### DIRECTIONS
Give again, word for word, each line below starting at the one that contains "namespace Sys2Proof.Tests" and ending at the one that contains "def decoding (payload".

### RECORD SET
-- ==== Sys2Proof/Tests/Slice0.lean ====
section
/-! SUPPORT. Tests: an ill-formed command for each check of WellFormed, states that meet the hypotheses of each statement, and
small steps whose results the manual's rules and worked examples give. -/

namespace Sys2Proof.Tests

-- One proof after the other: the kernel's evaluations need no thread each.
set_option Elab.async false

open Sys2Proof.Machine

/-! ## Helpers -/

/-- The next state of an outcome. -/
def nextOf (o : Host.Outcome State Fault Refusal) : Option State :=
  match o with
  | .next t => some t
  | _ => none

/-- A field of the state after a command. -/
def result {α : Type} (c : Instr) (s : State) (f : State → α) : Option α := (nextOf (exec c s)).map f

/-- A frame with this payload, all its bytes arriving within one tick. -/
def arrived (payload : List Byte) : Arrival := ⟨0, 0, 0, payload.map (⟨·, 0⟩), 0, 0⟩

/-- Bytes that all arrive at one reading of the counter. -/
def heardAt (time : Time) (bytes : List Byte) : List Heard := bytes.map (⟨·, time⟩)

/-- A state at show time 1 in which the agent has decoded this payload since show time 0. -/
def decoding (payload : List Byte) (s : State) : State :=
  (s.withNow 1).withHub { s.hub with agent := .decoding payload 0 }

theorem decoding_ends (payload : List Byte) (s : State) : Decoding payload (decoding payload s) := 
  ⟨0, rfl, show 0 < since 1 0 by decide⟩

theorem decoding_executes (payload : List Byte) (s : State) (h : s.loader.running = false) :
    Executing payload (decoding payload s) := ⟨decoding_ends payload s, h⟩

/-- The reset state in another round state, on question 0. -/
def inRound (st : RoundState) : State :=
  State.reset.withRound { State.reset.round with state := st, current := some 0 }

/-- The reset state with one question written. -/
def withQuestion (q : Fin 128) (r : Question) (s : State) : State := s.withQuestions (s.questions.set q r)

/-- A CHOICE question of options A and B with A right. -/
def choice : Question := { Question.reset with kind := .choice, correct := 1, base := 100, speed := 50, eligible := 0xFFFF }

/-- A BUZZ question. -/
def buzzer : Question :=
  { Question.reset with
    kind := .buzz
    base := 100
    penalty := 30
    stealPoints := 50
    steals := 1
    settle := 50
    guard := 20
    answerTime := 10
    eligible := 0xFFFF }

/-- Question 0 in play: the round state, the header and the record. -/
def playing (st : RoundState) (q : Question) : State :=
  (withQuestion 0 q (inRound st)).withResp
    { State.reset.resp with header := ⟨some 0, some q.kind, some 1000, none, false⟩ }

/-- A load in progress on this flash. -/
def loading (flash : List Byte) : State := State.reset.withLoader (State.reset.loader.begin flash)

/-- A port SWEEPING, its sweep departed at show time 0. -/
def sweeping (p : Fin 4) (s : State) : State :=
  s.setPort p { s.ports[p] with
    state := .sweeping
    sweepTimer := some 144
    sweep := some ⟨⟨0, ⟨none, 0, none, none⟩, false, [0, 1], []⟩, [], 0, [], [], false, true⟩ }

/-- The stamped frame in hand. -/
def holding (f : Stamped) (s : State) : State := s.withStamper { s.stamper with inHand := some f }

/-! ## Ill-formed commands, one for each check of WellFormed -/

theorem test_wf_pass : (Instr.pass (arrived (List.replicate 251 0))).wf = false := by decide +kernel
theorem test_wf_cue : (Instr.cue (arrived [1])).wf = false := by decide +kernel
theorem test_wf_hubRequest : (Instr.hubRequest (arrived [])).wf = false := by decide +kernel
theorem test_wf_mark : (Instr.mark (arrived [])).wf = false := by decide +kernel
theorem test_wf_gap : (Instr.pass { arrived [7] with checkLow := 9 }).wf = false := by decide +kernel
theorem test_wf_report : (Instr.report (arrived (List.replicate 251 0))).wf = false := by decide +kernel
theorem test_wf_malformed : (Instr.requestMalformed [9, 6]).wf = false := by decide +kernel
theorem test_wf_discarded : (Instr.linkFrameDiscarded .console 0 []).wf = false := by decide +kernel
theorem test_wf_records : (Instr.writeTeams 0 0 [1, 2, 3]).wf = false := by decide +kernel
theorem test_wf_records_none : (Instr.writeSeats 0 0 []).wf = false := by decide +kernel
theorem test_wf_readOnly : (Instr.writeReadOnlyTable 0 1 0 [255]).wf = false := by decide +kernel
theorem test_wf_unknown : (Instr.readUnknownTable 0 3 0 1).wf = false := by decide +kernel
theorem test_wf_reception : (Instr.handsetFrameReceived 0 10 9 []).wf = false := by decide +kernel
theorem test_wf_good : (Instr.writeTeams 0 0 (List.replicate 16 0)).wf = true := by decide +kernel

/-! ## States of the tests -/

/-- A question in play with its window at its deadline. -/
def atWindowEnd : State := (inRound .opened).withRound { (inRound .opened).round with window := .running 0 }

### RESPONSE AREA
namespace Sys2Proof.Tests

-- One proof after the other: the kernel's evaluations need no thread each.
set_option Elab.async false

open Sys2Proof.Machine

/-! ## Helpers -/

/-- The next state of an outcome. -/
def nextOf (o : Host.Outcome State Fault Refusal) : Option State :=
  match o with
  | .next t => some t
  | _ => none

/-- A field of the state after a command. -/
def result {α : Type} (c : Instr) (s : State) (f : State → α) : Option α := (nextOf (exec c s)).map f

/-- A frame with this payload, all its bytes arriving within one tick. -/
def arrived (payload : List Byte) : Arrival := ⟨0, 0, 0, payload.map (⟨·, 0⟩), 0, 0⟩

/-- Bytes that all arrive at one reading of the counter. -/
def heardAt (time : Time) (bytes : List Byte) : List Heard := bytes.map (⟨·, time⟩)

/-- A state at show time 1 in which the agent has decoded this payload since show time 0. -/
def decoding (payload : List Byte) (s : State) : State :=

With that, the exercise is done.